Predicting Pseudomonas aeruginosa susceptibility phenotypes from whole genome sequence resistome analysis

Abstract

Objectives: The aim was to develop and validate a Pseudomonas aeruginosa genotypic resistance score, based on analysis of the whole genome sequence resistome, to predict antimicrobial susceptibility phenotypes.

Methods: A scoring system based on the analysis of mutation-driven resistance in 40 chromosomal genes and horizontally acquired resistance (Resfinder) was developed for ceftazidime, ceftolozane/tazobactam, meropenem, ciprofloxacin and tobramycin. Resistance genes/mutations were scored from 0 (no effect) to 1 (EUCAST clinical resistance). One hundred wild-type strains obtained from 51 different hospitals during a 2017 multicentre study were fully sequenced and analysed in order to define a catalogue of natural polymorphisms in the 40 chromosomal resistance genes. The capacity of genotypic score to predict the susceptibility phenotype was tested in 204 isolates randomly selected from the 51 hospitals (four from each hospital).

Results: The analysis of the 100 wild-type isolates yielded a catalogue of 455 natural polymorphisms in the 40 genes involved in mutational resistance. However, resistance mutations and high-risk clones (such as ST235) were also documented among a few wild-type isolates. Overall, the capacity of the genotypic score (<0.5) for predicting phenotypic susceptibility (S + I in the case of meropenem) was very high (95-100%). In contrast, the capacity of the genotypic score to predict resistance (≥1) was far more variable depending on the agent. Prediction of meropenem clinical resistance was particularly low (18/39, 46.1%), whereas it classified clinical ceftolozane/tazobactam resistance in 100% (7/7) of cases.

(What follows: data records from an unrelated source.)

-- ==== Sys2Proof/Machine/Payload.lean ====
section
/-! DEFINITION. The meanings of the six rows the payload demultiplexer answers (42_payload_demux.md,
44_result.md). A meaning takes the bytes its response depends on (20_memory.md R32), and the extractor applies
its masks to them. -/

namespace Sys2Proof.Machine

/-- ERROR_FRAME (R69, R77, R80). -/
def execErrorFrame (lambdaHi lambdaLo : Byte) (s : State) : Host.Outcome State Fault Refusal :=
  .next (s.answerError (lambdaField lambdaHi lambdaLo))

/-- READING_A (R70, R76 to R78, R81, R82, R84). Byte 2 is the pattern's ones and the bits it leaves free. -/
def execReadingA (afHi afLo lambdaHi lambdaLo : Byte) (s : State) : Host.Outcome State Fault Refusal :=
  .next (s.answerReading true false (airFactor (Config.okAOnes ||| afHi) afLo) (lambdaField lambdaHi lambdaLo))

/-- READING_B (R71, R76 to R78, R81, R82, R84). Byte 2 is the pattern's ones and the bits it leaves free. -/
def execReadingB (afHi afLo lambdaHi lambdaLo : Byte) (s : State) : Host.Outcome State Fault Refusal :=
  .next (s.answerReading false true (airFactor (Config.okBOnes ||| afHi) afLo) (lambdaField lambdaHi lambdaLo))

/-- OVERRUN_4A (R73, R85). -/
def execOverrun4A (s : State) : Host.Outcome State Fault Refusal := .next s.answerOverrun

/-- OVERRUN_52 (R73, R85). -/
def execOverrun52 (s : State) : Host.Outcome State Fault Refusal := .next s.answerOverrun

/-- OVERRUN_5E (R73, R85). -/
def execOverrun5E (s : State) : Host.Outcome State Fault Refusal := .next s.answerOverrun

end Sys2Proof.Machine
end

Discussion: Although a margin for improvement was evidenced in this proof of concept study, an overall good correlation between the genotypic resistance score and the susceptibility profile was documented. Further refining of the scoring system, automatization and testing of large international cohorts should follow.

Keywords: Antimicrobial resistance; Pseudomonas aeruginosa; Resistome; Susceptibility testing; Whole genome sequence.